> _EXERCISE DESCRIPTION_:
Find the line with "### Times -/" in the records below. Copy it and every line after it, up to and including the line with "resv := n.resv.filter".

+-------+

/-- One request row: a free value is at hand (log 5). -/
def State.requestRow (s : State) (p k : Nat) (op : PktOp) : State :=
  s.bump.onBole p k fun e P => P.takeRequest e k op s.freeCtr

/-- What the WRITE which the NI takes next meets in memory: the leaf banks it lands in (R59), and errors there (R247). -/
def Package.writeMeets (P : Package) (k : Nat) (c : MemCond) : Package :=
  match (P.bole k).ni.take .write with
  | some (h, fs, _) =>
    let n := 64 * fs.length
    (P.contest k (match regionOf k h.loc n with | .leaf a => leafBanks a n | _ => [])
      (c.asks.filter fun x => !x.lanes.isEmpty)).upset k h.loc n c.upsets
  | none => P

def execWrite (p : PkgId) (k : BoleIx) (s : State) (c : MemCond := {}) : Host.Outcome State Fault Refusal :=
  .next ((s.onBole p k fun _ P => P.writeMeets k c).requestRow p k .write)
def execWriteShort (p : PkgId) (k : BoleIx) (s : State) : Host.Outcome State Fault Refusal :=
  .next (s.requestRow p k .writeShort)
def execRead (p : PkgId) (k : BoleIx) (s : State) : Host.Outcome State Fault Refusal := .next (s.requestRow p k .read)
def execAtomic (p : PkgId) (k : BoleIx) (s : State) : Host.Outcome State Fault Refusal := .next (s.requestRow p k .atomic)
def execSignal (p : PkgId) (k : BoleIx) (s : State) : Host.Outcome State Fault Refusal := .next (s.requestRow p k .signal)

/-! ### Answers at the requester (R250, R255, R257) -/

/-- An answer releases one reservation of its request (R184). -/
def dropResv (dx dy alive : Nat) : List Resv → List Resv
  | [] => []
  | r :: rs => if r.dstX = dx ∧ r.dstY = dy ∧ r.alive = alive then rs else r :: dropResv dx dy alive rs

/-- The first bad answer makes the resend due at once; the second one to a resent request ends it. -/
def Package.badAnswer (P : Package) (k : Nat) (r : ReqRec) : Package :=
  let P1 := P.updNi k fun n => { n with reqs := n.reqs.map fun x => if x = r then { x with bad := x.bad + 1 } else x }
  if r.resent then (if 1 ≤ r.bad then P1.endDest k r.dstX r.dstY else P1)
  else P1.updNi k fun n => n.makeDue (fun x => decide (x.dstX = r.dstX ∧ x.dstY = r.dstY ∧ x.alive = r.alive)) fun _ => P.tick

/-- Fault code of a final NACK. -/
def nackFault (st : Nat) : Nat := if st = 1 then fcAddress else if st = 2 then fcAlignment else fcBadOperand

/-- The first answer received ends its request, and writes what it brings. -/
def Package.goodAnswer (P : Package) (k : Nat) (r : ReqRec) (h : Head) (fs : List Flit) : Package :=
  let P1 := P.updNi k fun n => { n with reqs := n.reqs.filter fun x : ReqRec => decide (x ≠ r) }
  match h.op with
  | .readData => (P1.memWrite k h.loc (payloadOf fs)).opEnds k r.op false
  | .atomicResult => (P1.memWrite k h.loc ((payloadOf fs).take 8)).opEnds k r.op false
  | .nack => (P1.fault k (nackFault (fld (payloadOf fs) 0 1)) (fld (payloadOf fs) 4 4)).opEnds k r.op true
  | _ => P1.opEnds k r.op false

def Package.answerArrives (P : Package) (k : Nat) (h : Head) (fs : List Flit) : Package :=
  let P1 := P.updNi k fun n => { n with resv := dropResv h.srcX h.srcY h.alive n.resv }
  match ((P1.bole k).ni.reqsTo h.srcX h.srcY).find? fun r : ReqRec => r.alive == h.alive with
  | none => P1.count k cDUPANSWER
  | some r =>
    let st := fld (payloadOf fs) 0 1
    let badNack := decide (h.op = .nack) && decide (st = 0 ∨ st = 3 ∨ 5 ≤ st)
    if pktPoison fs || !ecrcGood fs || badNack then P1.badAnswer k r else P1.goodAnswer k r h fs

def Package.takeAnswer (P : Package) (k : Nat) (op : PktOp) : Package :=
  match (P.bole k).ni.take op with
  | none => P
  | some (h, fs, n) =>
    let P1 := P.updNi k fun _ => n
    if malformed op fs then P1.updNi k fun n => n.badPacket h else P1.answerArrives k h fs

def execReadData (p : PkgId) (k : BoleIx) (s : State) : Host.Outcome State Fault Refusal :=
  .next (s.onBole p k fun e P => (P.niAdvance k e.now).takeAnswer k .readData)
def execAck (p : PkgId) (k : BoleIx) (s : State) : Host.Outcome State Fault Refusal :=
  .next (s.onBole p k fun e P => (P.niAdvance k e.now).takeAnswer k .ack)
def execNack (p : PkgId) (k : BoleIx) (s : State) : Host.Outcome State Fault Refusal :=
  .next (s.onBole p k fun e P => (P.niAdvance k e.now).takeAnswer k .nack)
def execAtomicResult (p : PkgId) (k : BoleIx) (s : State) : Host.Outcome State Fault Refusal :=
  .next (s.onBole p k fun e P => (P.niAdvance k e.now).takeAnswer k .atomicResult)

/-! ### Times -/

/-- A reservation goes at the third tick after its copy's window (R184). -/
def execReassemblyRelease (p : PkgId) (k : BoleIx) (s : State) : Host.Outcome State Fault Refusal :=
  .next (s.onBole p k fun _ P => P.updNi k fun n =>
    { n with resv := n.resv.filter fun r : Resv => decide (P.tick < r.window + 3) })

+-------+

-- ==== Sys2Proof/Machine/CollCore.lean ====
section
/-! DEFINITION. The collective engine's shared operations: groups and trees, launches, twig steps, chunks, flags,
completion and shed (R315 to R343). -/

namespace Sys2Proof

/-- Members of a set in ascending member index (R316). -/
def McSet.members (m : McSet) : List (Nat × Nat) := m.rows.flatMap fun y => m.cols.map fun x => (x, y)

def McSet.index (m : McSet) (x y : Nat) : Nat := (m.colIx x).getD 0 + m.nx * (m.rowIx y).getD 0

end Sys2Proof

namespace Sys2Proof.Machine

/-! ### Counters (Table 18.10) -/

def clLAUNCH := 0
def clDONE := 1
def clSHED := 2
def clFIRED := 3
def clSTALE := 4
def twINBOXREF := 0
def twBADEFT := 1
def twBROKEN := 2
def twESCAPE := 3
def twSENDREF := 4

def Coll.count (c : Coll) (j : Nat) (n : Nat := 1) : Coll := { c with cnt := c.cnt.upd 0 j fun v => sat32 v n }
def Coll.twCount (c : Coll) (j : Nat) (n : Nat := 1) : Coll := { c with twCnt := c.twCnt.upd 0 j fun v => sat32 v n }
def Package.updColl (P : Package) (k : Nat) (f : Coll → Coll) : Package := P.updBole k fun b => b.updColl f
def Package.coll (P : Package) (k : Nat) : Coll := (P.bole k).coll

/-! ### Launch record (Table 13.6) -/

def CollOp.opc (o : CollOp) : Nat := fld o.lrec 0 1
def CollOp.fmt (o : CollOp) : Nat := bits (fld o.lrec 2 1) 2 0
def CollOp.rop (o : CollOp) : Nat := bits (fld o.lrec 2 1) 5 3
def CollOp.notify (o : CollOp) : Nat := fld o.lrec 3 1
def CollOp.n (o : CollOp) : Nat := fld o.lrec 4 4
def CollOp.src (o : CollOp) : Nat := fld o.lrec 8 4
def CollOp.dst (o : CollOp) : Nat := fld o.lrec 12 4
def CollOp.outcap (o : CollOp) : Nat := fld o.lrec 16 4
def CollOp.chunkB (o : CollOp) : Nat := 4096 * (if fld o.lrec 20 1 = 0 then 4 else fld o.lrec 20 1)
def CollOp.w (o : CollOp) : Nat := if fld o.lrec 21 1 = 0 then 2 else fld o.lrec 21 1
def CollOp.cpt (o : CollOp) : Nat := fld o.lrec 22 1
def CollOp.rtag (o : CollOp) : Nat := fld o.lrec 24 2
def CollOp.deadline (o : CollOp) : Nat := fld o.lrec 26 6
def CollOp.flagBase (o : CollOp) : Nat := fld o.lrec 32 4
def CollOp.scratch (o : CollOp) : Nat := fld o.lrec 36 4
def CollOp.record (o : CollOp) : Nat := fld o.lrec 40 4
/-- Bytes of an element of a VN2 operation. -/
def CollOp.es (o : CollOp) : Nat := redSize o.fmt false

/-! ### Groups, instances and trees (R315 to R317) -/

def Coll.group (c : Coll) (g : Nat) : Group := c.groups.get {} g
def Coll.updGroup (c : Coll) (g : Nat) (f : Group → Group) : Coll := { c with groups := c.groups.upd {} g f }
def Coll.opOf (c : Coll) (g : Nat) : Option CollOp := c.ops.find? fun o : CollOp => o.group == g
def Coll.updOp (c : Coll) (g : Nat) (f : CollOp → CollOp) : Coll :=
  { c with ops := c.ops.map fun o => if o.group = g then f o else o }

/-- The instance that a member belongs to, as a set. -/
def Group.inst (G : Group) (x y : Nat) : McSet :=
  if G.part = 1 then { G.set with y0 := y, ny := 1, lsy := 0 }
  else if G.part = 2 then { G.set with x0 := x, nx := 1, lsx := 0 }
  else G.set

+-------+

> _EXERCISE RESULT_:
/-! ### Times -/

/-- A reservation goes at the third tick after its copy's window (R184). -/
def execReassemblyRelease (p : PkgId) (k : BoleIx) (s : State) : Host.Outcome State Fault Refusal :=
  .next (s.onBole p k fun _ P => P.updNi k fun n =>
    { n with resv := n.resv.filter fun r : Resv => decide (P.tick < r.window + 3) })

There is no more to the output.